Canadian artist (born 1981)

Amelia Alcock-White (born 1981) is a Canadian artist based in Vancouver.

==Career==
Alcock-White studied fine art at Vancouver Island University, Emily Carr University of Art and Design and with American Realist painter Bo Bartlett in Columbus, Georgia. She is known for her oil paintings depicting water, myths, philosophy, and the British Columbia Coast.

Her work has been described as a "passionate collection of paintings that explore rebirth, identity, history, and humanity's origins." Her work is "characterized by an elegant balance between mythical and realistic imagery. The tightly woven, reflective waters of her canvases are overlaid with figurative narratives and the result is a body of work that is both beautiful and, at times, haunting." Her style has also been described as a combination of representationalism, realism and naturalism, and "takes the form of illustrational depictions of happiness using stylized, personal exaggerations and distortions...an ideal romantic world in which she is both instigator and willing participant." Her work has been published in a catalogue showcasing her paintings. In a 2016 curatorial essay Laura Schneider wrote, "Alcock-White's work uses water almost exclusively as a metaphorical backdrop for human experience. It is a thematic device through which the artist articulates her personal and spiritual journey and explores her relationships with place, family and the environment. Water is the universal bond, connecting us with ourselves, each other and the natural world in the artist's images of hope for transformation and renewal."

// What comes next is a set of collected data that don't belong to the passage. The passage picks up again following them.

-- ==== Sys2Proof/WellFormed.lean ====
section
/-! DEFINITION. Which terms of `Instr` stand for a request. Every 148-bit request is legal (spec/30_encoding.md R71, R78,
spec/40_packer.md R106), so the one check is that `frame` is not a second spelling of a listed command (R161). -/

namespace Sys2Proof

/-- R76: the eleven listed command codes, in code order. -/
def listedCodes : List Byte :=
  [0x20, 0x21, 0x22, 0x23, 0x24, 0x25, 0x26, 0x2C, 0x2D, 0x30, 0x31]

/-- R161: the code of `frame` is any value other than 0x20 to 0x26, 0x2C, 0x2D, 0x30 and 0x31.
Every other constructor is well-formed with every address, count and lane value (R71). -/
def Instr.wellFormed : Instr → Bool
  | .frame _ code _ _ => !listedCodes.contains code
  | .powerOn _ _ _ => true
  | .powerOff _ _ _ => true
  | .setLevel _ _ _ => true
  | .fadeToLevel _ _ _ => true
  | .legacyFadeDown _ _ _ => true
  | .setPseudoAddress _ _ _ => true
  | .erasePseudoAddressTable _ _ _ => true
  | .setRgbLevels _ _ _ => true
  | .toggle _ _ _ => true
  | .fadeMultipleToLevel _ _ _ => true
  | .fadeRgbToLevel _ _ _ => true

end Sys2Proof
end

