-- ==== Sys2Proof/Machine/Transfer.lean ====
section
/-! DEFINITION. The transfer sequence: what each FSM state does at a rising edge
(spec/44_transfer.md R180 to R189, R193; spec/42_escape_framing.md R137, R138). -/

namespace Sys2Proof.Machine

/-- R186: `advance()`, completing one byte of the payload with checksum. -/
def advance (s : State) : State :=
  if s.idx < s.plen then
    { s with csum := s.csum ^^^ pbufRead s s.idx.toNat, idx := s.idx + 1, st := .body }
  else { s with st := .eof }

/-- R183: the start delimiter is accepted. -/
def sofAccepted (s : State) : State := { countByte s with st := .body }

/-- R184: the byte presented in BODY is accepted. -/
def bodyAccepted (s : State) : State :=
  if reserved (cur s) then { countByte s with st := .esc2 } else advance (countByte s)

/-- R185: the second byte of an escape pair is accepted. -/
def esc2Accepted (s : State) : State := advance (countByte s)

/-- R187: the end delimiter is accepted, and the frame is complete. -/
def eofAccepted (s : State) : State := enterResponse (countByte s)

/-- R182, R188: a transfer state at an edge with `rst = 0`. The abort is tested first; without one, the state's own step
`accepted` happens where `out_ready = 1`, and nothing changes otherwise (R193: the block waits with no limit). -/
def transferEdge (accepted : State → State) (inp : Inputs) (s : State) : State :=
  if inp.snkAbort then sinkAbort inp s
  else if inp.outReady then accepted s
  else s

/-- R189: RSP at an edge with `rst = 0`. -/
def responseEdge (inp : Inputs) (s : State) : State := if inp.rspReady then takeResponse s else s

/-- R180, R206: a rising edge at which no request is accepted. Reset overrides everything; otherwise the FSM state's own
rule applies, and IDLE changes nothing. -/
def quietEdge (inp : Inputs) (s : State) : State :=
  if inp.rst then resetEdge s
  else
    match s.st with
    | .idle => s
    | .sof => transferEdge sofAccepted inp s
    | .body => transferEdge bodyAccepted inp s
    | .esc2 => transferEdge esc2Accepted inp s
    | .eof => transferEdge eofAccepted inp s
    | .rsp => responseEdge inp s

end Sys2Proof.Machine
end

Alcock-White has appeared on CBC National Radio and television, Urban Rush. Her work has been discussed and reviewed in The Globe and Mail, Western Living, Juxtapoz Art & Culture Magazine, Galleries West., Notable Magazine., Canadian Art, Empty Kingdom, Hyperallergic, The Commentary, Installation Magazine, Hot Art Wet City. Creative Boom. An Artist Monograph was published in 2016 by The Reach Gallery Museum,

Alcock-White's work is found in many collections and has been exhibited internationally and across Canada including in the Vancouver Art Gallery, and the Canada Council Art Bank. Solo exhibitions include Opener, Simon Patrich Gallery 2004, The Art of Staying Afloat, Gallery O Contemporary 2007, Water Born, Petley Jones Gallery 2012 Accompanied with the limited edition publication, Water Born, Solitudes Petley Jones Gallery 2014, a public art museum with The Ripple Effect, The Reach Gallery Museum 2016. Art in Action 2019, Petley Jones Gallery, Slip Stream 2020, Petley Jones Gallery. Her work has been included in group exhibitions in Los Angeles, San Francisco, Toronto, and New York and featured in Identity, TEDx Vancouver Art Exhibition Alcock-White was awarded an artist-in-residence at the Pouch Cove Foundation, and exhibition Water at the James Baird Gallery (St John's, Newfoundland) 2022.

Alcock-White donates art to non-profit organizations including Shanti Uganda, Vancouver Aquarium, Art for life, the David Suzuki Foundation, The Yellow Point Ecological Society and Our Living Waters. A recent project is "Painting for Change", an art campaign for ocean conservation. Alcock-White is represented by the Petley Jones Gallery in Vancouver.